*About this exercise*
From the records below, copy every line that contains the word "updIntx".
Materials provided: Begin
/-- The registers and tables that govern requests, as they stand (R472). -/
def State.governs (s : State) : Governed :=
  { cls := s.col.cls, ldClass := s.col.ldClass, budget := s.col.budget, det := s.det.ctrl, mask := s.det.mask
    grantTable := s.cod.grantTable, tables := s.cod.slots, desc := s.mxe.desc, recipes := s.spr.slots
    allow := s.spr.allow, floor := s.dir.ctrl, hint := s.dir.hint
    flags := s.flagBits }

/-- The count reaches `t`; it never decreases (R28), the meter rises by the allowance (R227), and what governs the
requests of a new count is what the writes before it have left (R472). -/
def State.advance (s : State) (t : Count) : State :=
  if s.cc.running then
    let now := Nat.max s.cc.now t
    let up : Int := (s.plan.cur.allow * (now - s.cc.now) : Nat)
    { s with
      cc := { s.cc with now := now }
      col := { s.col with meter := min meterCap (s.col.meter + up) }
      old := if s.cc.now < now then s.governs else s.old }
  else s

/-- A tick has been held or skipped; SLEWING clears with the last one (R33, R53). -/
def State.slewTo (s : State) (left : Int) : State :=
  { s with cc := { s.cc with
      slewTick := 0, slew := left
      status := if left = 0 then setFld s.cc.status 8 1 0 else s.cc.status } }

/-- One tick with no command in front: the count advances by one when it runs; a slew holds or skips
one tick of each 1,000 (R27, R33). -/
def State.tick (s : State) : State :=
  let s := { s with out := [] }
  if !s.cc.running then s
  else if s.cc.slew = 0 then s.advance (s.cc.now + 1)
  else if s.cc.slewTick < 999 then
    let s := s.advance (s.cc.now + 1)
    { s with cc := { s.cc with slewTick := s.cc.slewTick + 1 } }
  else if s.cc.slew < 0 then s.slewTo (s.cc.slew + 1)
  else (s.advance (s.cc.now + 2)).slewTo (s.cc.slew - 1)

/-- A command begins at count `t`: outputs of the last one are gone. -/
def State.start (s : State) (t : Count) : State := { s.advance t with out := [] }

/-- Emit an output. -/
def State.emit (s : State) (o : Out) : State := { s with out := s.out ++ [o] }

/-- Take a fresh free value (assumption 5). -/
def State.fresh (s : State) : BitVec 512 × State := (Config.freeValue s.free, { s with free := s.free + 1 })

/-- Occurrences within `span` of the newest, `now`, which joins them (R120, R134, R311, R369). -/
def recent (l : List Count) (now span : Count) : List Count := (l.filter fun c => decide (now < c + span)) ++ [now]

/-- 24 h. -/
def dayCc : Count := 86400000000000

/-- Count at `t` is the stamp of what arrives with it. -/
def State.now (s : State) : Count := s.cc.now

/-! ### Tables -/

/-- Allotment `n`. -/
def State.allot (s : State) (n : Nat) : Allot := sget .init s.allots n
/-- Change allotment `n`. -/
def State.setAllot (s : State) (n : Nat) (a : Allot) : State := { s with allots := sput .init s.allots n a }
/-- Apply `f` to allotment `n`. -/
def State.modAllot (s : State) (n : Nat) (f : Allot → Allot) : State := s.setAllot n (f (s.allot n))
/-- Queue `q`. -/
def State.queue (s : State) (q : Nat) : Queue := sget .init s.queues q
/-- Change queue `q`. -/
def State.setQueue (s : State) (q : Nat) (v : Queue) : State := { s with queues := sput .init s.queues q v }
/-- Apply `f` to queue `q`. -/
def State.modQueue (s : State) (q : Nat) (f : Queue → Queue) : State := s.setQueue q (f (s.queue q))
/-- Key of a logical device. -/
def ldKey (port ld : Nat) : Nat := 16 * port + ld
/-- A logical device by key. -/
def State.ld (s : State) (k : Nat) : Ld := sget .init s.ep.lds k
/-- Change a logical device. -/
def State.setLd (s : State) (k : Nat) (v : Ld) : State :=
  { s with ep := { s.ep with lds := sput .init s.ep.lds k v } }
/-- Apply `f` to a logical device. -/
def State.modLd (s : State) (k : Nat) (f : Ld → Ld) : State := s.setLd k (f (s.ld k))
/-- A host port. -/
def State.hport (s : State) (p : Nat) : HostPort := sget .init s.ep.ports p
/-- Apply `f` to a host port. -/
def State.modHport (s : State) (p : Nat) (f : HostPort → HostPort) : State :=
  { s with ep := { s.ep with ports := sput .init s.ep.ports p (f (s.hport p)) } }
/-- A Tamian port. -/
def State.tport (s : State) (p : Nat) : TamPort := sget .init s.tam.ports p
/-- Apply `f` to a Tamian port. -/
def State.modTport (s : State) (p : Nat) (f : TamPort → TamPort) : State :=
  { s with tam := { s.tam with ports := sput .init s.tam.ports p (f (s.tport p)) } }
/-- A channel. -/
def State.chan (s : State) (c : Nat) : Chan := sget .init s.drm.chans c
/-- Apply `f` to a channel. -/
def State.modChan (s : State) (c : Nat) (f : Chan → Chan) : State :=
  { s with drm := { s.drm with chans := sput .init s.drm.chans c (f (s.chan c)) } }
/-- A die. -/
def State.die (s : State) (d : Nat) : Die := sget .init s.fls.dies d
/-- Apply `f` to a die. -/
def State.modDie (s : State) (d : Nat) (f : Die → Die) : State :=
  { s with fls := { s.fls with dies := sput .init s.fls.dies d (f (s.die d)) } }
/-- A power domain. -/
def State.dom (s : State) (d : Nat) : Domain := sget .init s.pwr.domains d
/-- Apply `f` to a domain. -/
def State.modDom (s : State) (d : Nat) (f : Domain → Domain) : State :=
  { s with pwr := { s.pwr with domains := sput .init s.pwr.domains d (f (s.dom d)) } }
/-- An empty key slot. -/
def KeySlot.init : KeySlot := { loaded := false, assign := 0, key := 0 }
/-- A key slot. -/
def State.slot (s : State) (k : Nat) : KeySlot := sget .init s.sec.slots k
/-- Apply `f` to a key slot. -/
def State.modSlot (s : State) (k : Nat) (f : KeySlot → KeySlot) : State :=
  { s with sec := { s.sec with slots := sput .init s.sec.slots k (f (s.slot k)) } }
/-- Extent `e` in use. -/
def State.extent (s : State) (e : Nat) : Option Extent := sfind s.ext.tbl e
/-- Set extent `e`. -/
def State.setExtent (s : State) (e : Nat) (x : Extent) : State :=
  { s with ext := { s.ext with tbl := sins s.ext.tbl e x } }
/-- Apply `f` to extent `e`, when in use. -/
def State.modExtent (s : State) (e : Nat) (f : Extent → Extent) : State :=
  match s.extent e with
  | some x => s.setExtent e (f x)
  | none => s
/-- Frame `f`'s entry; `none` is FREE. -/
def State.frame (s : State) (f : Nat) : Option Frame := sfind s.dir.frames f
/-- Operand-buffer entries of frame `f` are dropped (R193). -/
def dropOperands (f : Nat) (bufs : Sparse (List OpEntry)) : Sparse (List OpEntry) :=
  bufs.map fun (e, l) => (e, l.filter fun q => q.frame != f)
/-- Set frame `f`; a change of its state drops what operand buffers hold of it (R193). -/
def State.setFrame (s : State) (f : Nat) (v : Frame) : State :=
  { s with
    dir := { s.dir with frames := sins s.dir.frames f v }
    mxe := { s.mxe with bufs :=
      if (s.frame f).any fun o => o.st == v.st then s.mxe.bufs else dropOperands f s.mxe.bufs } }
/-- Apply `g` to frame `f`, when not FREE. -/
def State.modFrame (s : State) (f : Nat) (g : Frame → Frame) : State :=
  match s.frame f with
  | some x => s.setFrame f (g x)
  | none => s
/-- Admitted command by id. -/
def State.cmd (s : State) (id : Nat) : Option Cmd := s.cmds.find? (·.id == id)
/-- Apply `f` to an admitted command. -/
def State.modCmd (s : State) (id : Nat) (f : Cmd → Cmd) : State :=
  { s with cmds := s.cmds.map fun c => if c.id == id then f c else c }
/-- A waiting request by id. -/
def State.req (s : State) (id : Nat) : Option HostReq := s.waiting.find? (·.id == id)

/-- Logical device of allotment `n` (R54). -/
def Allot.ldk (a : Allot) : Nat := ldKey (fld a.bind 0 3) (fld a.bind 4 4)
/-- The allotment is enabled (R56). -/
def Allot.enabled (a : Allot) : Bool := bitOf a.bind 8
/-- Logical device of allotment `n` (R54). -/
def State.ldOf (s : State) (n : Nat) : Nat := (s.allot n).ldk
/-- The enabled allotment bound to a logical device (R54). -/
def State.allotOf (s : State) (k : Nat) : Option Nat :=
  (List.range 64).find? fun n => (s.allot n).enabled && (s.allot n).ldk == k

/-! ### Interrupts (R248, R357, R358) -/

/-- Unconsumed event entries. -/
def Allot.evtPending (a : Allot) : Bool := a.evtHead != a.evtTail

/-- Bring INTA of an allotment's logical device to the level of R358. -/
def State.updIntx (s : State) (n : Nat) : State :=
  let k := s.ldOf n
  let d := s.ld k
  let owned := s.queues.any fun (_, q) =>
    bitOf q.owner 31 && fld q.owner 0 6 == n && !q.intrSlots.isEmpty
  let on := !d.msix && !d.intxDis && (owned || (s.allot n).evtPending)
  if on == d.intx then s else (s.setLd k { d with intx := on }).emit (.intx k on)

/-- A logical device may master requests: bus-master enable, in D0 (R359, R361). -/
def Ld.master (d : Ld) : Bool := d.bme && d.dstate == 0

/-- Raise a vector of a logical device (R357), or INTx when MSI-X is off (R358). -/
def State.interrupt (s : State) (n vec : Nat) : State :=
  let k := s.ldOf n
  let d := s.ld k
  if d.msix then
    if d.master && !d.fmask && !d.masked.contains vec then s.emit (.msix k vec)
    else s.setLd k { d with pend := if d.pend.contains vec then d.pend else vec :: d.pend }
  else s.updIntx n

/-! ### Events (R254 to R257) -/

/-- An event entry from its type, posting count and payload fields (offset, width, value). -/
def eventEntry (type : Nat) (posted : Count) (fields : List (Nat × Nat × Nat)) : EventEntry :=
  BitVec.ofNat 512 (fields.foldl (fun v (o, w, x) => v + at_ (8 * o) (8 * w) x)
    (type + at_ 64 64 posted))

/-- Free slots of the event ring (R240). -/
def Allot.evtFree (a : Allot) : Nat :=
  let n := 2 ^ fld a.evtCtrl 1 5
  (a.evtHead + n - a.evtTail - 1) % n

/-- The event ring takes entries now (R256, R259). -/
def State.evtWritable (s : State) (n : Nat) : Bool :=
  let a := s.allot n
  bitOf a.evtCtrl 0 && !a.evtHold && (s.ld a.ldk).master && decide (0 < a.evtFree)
Materials provided: End
Materials provided: Begin
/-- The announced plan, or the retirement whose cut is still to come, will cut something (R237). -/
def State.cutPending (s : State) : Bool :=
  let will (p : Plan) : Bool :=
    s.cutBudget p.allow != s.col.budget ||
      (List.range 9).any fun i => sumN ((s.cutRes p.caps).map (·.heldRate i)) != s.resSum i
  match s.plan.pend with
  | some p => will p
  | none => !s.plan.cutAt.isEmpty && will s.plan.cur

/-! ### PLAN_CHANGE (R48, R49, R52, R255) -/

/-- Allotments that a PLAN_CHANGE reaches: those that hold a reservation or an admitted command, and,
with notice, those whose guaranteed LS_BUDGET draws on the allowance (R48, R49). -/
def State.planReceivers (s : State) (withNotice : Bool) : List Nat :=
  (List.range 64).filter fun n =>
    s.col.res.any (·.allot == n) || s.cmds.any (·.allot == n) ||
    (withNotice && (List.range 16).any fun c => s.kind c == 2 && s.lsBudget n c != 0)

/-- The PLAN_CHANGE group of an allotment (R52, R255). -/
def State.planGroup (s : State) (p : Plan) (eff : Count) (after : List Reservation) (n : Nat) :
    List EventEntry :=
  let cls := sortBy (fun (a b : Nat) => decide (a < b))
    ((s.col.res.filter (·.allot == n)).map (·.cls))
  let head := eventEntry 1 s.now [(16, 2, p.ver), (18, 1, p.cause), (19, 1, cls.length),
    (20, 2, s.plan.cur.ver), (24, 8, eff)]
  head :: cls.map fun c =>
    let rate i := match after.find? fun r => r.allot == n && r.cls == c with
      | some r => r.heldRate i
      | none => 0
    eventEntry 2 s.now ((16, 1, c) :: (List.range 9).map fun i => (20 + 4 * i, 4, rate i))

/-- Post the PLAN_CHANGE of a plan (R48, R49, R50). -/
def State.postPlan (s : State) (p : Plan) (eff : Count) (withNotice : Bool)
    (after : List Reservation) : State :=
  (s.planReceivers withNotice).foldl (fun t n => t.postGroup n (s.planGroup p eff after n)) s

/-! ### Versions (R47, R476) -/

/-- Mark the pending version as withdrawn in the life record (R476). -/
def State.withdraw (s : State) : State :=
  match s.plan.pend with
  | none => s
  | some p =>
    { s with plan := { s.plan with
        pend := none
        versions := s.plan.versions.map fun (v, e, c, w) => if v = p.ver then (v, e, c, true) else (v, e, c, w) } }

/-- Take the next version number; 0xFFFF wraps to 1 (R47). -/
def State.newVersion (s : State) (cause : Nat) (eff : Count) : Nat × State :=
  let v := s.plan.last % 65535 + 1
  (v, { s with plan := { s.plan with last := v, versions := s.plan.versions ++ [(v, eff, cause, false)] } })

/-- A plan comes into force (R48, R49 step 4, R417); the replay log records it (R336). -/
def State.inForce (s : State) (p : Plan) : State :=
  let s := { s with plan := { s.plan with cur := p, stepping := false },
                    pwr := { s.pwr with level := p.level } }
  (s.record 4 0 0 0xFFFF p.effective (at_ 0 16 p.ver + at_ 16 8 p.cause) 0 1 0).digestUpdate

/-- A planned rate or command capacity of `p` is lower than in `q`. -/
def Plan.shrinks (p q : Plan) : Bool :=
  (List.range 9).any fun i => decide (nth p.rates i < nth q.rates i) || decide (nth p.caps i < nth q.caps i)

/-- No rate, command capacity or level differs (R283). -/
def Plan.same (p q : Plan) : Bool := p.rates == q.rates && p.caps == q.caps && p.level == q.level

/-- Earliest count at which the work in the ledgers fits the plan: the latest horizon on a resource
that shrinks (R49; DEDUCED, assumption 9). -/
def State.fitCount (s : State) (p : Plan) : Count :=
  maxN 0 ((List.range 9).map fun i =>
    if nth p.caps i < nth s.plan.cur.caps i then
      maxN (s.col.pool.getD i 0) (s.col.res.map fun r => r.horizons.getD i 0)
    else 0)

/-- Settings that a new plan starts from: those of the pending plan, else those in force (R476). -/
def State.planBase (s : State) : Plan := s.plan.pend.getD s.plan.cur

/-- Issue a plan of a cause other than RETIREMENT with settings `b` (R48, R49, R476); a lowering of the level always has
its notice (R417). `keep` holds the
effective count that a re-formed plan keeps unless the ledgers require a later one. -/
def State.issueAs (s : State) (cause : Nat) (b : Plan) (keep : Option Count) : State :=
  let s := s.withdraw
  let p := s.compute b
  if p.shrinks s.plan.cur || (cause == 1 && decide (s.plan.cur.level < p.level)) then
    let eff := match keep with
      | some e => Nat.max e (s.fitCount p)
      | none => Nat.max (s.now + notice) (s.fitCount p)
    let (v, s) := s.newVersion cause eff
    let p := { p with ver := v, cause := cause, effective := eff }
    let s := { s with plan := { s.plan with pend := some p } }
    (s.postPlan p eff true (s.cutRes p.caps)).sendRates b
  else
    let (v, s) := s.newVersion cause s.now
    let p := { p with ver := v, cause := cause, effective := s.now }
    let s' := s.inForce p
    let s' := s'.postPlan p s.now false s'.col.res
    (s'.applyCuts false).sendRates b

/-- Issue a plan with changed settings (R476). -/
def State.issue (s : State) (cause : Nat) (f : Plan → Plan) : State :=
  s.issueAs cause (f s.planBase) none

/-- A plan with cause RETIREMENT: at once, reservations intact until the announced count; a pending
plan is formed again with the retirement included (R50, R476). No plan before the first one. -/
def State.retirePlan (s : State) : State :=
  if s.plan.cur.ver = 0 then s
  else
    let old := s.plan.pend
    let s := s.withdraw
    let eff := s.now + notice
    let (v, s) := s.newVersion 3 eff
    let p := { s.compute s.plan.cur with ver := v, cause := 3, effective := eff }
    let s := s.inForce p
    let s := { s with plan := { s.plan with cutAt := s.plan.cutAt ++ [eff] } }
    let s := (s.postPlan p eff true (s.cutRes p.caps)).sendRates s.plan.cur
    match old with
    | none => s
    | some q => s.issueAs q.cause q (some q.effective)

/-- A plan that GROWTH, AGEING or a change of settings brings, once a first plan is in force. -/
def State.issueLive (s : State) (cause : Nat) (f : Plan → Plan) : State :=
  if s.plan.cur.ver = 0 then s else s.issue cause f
Materials provided: End
*Response area*
def State.updIntx (s : State) (n : Nat) : State :=
  else s.updIntx n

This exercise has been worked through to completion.